Your answer is the lines below, exactly, from the one that contains "registers (10_state.md R20). -/" through the one that contains "abbrev Cache := List CacheSet", both included.

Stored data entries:
^^^^

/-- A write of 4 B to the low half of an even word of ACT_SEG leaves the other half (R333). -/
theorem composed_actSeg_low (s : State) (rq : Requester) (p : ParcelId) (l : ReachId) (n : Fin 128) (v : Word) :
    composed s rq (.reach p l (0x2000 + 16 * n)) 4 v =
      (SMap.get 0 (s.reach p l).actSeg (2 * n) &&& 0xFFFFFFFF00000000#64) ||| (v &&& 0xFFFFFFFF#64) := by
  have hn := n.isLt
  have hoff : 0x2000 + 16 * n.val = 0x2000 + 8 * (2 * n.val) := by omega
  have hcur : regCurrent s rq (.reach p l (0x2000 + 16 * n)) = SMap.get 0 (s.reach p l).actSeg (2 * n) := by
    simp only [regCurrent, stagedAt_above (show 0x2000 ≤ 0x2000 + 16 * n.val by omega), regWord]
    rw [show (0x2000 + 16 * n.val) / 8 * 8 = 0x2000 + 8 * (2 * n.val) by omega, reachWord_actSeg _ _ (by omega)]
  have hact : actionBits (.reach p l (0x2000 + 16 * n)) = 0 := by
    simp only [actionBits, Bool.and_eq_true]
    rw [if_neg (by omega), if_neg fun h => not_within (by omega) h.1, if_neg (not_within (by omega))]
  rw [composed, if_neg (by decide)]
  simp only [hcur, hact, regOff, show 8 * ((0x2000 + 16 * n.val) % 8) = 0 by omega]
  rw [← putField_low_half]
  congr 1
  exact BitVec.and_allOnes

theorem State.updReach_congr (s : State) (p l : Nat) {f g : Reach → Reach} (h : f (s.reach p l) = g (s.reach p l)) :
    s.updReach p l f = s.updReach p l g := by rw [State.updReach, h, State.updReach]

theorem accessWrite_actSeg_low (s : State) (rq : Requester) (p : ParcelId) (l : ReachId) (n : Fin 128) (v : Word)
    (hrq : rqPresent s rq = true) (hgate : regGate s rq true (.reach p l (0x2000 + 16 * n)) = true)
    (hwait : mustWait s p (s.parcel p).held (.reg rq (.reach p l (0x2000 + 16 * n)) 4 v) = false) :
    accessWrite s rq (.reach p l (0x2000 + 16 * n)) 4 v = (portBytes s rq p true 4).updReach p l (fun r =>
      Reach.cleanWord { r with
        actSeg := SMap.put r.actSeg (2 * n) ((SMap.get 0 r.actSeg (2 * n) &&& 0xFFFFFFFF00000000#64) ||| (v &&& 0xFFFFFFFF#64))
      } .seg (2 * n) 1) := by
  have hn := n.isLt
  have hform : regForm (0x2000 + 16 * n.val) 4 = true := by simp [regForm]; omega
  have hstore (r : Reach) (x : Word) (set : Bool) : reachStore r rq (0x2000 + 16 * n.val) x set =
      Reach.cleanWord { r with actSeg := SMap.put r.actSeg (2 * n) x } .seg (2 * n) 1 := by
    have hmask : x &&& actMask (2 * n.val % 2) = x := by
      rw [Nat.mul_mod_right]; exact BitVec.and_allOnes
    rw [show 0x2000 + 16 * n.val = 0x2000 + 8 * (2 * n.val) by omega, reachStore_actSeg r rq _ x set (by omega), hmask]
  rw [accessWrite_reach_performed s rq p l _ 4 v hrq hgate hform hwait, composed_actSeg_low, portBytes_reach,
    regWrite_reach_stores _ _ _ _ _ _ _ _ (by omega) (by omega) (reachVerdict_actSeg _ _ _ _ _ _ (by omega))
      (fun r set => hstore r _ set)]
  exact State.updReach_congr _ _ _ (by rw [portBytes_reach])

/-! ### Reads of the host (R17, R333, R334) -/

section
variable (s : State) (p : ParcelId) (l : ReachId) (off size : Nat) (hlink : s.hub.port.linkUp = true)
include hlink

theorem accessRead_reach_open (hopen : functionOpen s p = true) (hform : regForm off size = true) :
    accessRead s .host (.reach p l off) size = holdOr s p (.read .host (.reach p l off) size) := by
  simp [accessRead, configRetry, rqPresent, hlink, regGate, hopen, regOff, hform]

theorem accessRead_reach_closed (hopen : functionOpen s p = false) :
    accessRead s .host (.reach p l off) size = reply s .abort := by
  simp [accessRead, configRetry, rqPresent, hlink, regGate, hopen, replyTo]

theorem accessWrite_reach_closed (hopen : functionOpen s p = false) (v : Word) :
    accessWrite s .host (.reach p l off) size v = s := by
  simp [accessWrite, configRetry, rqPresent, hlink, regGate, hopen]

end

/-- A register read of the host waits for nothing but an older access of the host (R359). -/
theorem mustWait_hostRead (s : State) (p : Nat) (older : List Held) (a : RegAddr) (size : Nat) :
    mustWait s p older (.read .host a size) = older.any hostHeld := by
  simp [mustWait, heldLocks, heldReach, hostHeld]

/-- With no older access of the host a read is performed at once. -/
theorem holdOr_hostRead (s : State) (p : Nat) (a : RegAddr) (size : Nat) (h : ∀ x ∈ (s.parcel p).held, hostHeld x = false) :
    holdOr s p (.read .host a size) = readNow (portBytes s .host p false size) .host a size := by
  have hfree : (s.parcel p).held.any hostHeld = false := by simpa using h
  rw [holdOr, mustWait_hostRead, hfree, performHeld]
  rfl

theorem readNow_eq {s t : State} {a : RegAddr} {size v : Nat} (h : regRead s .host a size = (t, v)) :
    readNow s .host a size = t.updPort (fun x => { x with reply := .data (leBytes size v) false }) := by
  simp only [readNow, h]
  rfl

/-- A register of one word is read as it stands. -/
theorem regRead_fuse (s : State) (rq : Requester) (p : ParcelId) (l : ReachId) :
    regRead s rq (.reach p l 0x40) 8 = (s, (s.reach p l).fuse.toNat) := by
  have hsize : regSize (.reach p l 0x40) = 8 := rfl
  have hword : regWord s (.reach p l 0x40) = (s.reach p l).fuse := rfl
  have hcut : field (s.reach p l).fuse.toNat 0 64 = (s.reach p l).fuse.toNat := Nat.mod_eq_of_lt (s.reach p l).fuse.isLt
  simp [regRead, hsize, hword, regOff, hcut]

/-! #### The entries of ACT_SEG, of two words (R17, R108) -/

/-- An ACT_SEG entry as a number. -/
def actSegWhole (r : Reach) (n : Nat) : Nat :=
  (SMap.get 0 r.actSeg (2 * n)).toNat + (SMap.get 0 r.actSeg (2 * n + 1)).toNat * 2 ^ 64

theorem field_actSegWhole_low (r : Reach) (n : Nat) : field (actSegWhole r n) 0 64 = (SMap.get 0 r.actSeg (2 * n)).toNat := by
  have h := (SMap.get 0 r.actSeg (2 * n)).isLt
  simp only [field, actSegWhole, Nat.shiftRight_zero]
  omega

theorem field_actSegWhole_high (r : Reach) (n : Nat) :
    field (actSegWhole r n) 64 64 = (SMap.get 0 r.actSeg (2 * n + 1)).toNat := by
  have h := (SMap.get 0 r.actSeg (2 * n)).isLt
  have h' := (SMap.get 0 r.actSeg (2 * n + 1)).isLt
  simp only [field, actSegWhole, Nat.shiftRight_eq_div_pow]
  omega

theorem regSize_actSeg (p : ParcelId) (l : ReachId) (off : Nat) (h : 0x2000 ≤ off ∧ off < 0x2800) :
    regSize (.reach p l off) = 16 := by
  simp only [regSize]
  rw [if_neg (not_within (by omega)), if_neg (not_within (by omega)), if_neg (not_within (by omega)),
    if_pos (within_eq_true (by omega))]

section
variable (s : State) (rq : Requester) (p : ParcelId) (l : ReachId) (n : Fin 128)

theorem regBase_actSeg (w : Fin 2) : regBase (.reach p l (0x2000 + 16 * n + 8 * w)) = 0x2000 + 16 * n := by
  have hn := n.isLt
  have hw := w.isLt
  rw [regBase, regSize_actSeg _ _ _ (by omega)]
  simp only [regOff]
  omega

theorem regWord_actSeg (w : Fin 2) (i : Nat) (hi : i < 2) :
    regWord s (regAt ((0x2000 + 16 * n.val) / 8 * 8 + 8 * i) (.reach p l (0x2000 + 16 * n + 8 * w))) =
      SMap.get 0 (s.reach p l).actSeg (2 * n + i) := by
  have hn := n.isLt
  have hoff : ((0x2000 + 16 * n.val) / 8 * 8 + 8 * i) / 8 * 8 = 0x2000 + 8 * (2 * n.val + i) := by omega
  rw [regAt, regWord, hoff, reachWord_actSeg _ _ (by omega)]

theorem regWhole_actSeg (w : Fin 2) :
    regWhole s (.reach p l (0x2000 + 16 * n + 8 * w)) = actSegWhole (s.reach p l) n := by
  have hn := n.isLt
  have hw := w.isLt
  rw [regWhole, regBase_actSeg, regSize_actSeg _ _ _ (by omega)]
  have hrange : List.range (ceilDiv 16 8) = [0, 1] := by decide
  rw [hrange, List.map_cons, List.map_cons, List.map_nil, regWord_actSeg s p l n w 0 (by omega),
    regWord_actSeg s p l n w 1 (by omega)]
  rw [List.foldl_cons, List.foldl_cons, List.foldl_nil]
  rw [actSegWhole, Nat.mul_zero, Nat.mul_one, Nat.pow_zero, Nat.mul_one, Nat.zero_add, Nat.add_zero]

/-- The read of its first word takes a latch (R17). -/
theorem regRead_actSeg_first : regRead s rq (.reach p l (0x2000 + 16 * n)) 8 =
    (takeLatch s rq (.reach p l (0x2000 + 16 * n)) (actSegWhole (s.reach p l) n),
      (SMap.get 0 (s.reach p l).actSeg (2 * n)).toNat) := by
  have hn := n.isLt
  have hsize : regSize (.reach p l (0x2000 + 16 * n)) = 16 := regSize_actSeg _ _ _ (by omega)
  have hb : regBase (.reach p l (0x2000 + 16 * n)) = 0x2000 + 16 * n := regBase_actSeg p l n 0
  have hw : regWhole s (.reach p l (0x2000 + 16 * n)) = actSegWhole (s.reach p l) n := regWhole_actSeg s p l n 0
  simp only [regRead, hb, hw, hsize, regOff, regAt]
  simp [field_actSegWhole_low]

^^^^

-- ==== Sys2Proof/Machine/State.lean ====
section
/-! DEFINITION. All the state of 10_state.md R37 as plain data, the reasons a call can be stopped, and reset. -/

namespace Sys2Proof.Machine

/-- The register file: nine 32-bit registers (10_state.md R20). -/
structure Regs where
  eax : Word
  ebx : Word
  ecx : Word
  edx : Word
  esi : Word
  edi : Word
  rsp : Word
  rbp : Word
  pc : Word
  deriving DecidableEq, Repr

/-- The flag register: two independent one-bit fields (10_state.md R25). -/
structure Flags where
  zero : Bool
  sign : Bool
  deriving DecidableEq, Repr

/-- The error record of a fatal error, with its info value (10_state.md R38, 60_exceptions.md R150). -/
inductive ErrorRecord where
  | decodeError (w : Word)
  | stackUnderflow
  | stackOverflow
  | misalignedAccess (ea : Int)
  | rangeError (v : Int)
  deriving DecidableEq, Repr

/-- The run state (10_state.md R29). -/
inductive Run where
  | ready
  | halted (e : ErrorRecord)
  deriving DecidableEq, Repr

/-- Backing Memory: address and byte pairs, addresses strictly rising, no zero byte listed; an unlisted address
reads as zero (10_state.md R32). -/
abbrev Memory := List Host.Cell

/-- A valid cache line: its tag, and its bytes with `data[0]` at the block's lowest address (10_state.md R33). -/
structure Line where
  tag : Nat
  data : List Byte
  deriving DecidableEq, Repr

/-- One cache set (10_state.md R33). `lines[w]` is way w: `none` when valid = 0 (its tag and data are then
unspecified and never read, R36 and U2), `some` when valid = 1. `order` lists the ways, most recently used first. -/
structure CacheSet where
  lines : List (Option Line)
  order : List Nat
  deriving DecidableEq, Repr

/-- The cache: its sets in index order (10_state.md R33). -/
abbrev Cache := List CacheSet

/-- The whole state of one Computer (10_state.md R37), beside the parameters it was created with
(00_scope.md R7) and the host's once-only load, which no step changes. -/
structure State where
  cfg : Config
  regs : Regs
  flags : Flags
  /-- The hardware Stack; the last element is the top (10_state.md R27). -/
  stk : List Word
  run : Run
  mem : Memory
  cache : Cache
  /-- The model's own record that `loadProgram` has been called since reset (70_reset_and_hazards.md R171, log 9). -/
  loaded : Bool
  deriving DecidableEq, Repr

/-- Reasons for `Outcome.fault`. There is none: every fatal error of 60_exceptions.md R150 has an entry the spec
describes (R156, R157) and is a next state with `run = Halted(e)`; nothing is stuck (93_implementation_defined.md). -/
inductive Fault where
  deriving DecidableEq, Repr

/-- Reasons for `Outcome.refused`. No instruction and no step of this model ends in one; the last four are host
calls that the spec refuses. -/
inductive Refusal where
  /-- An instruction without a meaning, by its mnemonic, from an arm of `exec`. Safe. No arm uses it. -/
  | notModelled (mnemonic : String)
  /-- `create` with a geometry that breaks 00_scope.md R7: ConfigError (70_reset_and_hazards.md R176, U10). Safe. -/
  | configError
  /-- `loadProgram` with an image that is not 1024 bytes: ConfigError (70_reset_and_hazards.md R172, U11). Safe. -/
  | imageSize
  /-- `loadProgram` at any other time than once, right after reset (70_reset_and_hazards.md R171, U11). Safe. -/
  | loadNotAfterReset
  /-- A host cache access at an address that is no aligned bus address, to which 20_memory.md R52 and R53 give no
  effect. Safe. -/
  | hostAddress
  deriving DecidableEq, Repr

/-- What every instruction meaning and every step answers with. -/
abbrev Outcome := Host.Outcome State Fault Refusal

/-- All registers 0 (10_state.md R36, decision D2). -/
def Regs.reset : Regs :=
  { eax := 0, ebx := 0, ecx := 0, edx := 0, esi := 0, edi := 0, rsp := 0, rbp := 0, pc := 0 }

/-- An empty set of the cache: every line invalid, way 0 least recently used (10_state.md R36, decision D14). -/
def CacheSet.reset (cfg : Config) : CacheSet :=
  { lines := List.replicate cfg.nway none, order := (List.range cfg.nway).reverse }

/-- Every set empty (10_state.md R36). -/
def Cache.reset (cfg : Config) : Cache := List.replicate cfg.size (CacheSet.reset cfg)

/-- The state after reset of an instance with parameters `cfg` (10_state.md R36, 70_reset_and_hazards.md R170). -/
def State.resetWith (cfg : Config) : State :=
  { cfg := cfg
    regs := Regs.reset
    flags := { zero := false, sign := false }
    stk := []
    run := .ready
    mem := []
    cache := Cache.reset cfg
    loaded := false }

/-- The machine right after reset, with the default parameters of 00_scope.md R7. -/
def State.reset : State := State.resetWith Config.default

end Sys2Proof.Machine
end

^^^^

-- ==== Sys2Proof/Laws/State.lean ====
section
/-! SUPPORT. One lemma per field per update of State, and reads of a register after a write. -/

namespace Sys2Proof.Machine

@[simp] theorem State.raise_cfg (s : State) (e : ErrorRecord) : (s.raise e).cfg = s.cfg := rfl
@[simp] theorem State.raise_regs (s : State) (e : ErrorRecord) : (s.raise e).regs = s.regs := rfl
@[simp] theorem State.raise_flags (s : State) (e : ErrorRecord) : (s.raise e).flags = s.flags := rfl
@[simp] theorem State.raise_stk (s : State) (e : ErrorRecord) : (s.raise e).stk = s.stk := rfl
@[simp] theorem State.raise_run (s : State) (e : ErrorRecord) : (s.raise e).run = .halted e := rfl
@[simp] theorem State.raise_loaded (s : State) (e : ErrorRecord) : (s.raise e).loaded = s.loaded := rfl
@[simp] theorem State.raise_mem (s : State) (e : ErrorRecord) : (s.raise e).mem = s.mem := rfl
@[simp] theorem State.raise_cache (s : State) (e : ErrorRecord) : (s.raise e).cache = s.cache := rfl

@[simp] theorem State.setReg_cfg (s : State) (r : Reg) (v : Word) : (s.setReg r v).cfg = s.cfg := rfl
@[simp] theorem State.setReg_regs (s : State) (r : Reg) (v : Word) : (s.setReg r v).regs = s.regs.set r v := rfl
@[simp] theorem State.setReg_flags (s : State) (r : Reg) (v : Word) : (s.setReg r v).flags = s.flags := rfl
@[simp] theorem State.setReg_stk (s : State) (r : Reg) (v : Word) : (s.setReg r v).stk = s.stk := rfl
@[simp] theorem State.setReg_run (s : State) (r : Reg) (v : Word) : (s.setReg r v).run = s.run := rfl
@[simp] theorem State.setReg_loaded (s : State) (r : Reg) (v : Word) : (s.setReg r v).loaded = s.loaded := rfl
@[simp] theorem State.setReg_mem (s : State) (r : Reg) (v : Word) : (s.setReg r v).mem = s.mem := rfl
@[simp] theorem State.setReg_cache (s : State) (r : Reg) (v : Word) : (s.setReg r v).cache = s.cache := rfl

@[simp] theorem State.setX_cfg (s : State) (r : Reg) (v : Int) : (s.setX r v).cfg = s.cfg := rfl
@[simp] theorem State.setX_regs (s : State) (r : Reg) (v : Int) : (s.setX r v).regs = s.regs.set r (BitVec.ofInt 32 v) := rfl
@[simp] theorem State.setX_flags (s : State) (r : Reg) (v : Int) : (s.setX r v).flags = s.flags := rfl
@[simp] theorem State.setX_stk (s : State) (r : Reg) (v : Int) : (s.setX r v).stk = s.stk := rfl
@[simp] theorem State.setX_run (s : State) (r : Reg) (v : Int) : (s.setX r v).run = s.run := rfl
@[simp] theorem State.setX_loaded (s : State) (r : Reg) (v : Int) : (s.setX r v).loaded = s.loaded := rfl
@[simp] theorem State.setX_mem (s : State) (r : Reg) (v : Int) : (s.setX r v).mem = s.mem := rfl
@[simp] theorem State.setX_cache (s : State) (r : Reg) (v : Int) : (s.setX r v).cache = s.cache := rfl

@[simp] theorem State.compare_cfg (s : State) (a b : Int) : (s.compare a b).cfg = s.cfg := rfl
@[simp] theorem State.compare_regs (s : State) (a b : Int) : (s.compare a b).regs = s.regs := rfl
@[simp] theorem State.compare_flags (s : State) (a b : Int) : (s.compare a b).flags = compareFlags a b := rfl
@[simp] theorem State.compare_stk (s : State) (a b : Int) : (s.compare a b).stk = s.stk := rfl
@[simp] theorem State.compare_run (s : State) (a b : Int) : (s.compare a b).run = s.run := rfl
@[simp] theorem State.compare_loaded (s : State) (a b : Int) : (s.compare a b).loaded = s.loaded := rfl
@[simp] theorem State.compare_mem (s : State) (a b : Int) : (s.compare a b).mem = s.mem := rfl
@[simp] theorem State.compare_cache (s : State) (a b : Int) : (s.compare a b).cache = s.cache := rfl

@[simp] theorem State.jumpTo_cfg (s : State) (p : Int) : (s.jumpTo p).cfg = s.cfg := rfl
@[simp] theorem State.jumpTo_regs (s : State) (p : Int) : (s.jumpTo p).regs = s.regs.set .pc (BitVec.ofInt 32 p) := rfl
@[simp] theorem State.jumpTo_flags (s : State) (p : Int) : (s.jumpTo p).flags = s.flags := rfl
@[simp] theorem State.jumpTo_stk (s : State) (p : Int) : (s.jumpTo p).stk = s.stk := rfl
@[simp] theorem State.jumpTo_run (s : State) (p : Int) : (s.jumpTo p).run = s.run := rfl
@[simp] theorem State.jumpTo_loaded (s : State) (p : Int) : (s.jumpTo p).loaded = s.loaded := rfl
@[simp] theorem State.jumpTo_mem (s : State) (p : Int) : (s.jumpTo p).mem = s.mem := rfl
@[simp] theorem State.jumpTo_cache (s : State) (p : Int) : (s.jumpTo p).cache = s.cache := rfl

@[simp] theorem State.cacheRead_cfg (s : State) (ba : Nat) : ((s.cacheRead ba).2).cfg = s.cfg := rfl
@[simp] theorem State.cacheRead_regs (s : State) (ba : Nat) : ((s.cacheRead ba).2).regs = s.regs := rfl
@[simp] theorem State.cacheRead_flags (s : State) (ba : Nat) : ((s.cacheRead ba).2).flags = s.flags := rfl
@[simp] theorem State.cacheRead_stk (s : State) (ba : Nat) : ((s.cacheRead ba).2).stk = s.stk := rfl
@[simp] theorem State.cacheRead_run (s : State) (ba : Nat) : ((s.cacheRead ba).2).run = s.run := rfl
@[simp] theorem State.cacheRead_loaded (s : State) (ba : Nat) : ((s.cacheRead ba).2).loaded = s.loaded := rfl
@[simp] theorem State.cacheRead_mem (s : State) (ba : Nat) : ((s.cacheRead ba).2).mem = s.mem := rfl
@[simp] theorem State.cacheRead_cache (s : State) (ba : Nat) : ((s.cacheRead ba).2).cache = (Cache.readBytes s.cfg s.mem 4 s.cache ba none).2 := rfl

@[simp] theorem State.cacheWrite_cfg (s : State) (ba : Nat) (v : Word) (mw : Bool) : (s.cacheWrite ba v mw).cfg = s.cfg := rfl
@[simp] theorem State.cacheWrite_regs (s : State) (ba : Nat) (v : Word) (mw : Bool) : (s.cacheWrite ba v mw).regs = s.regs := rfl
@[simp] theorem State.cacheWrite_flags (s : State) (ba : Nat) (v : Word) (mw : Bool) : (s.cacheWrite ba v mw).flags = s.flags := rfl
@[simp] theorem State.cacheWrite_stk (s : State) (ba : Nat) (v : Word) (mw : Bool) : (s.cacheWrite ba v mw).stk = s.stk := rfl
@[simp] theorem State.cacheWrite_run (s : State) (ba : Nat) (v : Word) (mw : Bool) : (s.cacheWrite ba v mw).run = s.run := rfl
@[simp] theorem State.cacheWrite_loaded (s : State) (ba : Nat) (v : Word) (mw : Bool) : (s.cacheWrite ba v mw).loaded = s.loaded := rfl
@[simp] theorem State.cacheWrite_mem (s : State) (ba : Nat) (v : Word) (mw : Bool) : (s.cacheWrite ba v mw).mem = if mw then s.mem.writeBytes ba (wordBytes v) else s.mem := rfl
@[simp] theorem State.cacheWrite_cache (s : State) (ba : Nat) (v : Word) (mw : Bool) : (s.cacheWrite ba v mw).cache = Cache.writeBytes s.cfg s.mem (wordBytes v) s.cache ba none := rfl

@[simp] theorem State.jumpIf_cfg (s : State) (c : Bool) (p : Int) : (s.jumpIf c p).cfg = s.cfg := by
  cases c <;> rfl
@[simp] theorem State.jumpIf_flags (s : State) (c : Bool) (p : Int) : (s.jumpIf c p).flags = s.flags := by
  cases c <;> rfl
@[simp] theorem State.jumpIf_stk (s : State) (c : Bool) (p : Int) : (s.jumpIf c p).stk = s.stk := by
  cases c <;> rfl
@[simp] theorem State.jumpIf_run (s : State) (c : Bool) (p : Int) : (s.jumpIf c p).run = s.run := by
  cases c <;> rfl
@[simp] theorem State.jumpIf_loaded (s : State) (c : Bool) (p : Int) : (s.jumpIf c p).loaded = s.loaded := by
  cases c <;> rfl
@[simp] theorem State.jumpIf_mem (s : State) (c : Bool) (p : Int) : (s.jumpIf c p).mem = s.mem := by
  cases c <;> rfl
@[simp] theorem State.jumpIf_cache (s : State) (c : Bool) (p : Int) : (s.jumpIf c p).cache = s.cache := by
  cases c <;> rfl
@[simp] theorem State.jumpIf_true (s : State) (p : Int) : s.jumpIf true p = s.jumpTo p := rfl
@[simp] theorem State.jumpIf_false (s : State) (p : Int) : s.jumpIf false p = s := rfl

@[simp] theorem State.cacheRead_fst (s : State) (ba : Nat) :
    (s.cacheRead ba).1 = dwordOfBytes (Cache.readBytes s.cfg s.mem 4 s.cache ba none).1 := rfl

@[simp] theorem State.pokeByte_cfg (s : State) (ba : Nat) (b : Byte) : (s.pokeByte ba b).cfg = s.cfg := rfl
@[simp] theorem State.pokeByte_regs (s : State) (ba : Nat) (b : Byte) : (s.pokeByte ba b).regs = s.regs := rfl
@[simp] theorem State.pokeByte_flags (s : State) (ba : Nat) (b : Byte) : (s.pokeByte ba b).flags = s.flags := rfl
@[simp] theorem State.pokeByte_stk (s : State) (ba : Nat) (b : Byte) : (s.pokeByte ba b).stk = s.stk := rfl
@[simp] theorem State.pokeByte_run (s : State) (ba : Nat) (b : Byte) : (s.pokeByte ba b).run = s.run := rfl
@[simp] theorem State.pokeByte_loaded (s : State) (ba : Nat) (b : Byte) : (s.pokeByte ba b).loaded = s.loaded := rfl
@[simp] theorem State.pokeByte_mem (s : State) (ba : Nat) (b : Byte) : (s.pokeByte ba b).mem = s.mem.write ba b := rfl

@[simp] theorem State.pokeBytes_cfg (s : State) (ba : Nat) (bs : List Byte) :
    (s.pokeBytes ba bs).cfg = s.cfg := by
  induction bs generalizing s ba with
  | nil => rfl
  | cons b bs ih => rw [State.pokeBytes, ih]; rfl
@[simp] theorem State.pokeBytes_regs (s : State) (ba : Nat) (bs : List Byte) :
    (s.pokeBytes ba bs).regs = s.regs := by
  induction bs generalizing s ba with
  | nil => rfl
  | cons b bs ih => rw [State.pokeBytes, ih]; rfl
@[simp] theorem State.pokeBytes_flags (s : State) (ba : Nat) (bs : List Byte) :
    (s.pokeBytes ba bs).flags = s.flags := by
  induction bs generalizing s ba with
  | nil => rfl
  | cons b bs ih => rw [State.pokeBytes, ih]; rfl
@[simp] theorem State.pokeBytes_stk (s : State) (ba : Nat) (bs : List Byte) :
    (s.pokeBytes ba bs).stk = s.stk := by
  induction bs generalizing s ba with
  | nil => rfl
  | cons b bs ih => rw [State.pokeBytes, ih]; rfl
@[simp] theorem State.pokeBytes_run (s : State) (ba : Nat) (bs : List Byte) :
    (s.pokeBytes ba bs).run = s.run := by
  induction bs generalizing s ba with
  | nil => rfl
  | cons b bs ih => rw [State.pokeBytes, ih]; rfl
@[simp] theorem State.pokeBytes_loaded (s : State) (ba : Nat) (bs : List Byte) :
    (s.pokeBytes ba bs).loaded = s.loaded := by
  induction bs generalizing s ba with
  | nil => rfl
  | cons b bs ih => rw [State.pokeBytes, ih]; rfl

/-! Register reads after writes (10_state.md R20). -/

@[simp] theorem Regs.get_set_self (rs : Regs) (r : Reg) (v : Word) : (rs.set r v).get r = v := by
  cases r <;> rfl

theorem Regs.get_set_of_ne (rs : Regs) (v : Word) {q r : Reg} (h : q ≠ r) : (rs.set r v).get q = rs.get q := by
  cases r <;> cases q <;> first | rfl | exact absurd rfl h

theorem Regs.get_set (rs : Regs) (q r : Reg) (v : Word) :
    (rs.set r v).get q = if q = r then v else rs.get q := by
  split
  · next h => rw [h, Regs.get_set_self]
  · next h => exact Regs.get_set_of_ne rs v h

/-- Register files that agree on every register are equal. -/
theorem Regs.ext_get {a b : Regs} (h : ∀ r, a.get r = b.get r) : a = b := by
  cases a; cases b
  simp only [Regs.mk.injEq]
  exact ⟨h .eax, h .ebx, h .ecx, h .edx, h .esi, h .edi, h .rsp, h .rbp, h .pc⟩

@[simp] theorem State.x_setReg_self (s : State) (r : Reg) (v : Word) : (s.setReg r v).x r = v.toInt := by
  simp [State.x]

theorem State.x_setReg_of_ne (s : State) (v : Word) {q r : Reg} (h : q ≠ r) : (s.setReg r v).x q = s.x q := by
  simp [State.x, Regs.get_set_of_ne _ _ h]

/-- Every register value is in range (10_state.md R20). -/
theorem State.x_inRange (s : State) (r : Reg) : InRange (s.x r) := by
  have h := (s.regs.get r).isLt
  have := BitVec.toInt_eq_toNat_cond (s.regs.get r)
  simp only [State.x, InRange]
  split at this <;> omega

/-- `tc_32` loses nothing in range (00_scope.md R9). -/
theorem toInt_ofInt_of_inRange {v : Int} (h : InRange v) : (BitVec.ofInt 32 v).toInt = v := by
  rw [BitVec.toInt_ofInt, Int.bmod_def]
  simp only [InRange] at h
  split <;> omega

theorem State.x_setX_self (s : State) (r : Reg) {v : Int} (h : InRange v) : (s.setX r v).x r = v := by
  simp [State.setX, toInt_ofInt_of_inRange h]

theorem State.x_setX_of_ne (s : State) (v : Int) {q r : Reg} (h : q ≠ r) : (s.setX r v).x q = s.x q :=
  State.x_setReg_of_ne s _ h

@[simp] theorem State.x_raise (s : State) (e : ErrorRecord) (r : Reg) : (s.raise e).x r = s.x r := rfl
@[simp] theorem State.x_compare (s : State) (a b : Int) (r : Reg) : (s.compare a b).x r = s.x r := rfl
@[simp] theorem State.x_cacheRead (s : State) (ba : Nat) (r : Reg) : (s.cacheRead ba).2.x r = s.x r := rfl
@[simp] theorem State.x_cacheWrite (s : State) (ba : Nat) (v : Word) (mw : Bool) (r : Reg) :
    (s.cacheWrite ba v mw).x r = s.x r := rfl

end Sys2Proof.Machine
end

^^^^

• [ANSWER SECTION]
/-- The register file: nine 32-bit registers (10_state.md R20). -/
structure Regs where
  eax : Word
  ebx : Word
  ecx : Word
  edx : Word
  esi : Word
  edi : Word
  rsp : Word
  rbp : Word
  pc : Word
  deriving DecidableEq, Repr

/-- The flag register: two independent one-bit fields (10_state.md R25). -/
structure Flags where
  zero : Bool
  sign : Bool
  deriving DecidableEq, Repr

/-- The error record of a fatal error, with its info value (10_state.md R38, 60_exceptions.md R150). -/
inductive ErrorRecord where
  | decodeError (w : Word)
  | stackUnderflow
  | stackOverflow
  | misalignedAccess (ea : Int)
  | rangeError (v : Int)
  deriving DecidableEq, Repr

/-- The run state (10_state.md R29). -/
inductive Run where
  | ready
  | halted (e : ErrorRecord)
  deriving DecidableEq, Repr

/-- Backing Memory: address and byte pairs, addresses strictly rising, no zero byte listed; an unlisted address
reads as zero (10_state.md R32). -/
abbrev Memory := List Host.Cell

/-- A valid cache line: its tag, and its bytes with `data[0]` at the block's lowest address (10_state.md R33). -/
structure Line where
  tag : Nat
  data : List Byte
  deriving DecidableEq, Repr

/-- One cache set (10_state.md R33). `lines[w]` is way w: `none` when valid = 0 (its tag and data are then
unspecified and never read, R36 and U2), `some` when valid = 1. `order` lists the ways, most recently used first. -/
structure CacheSet where
  lines : List (Option Line)
  order : List Nat
  deriving DecidableEq, Repr

/-- The cache: its sets in index order (10_state.md R33). -/
abbrev Cache := List CacheSet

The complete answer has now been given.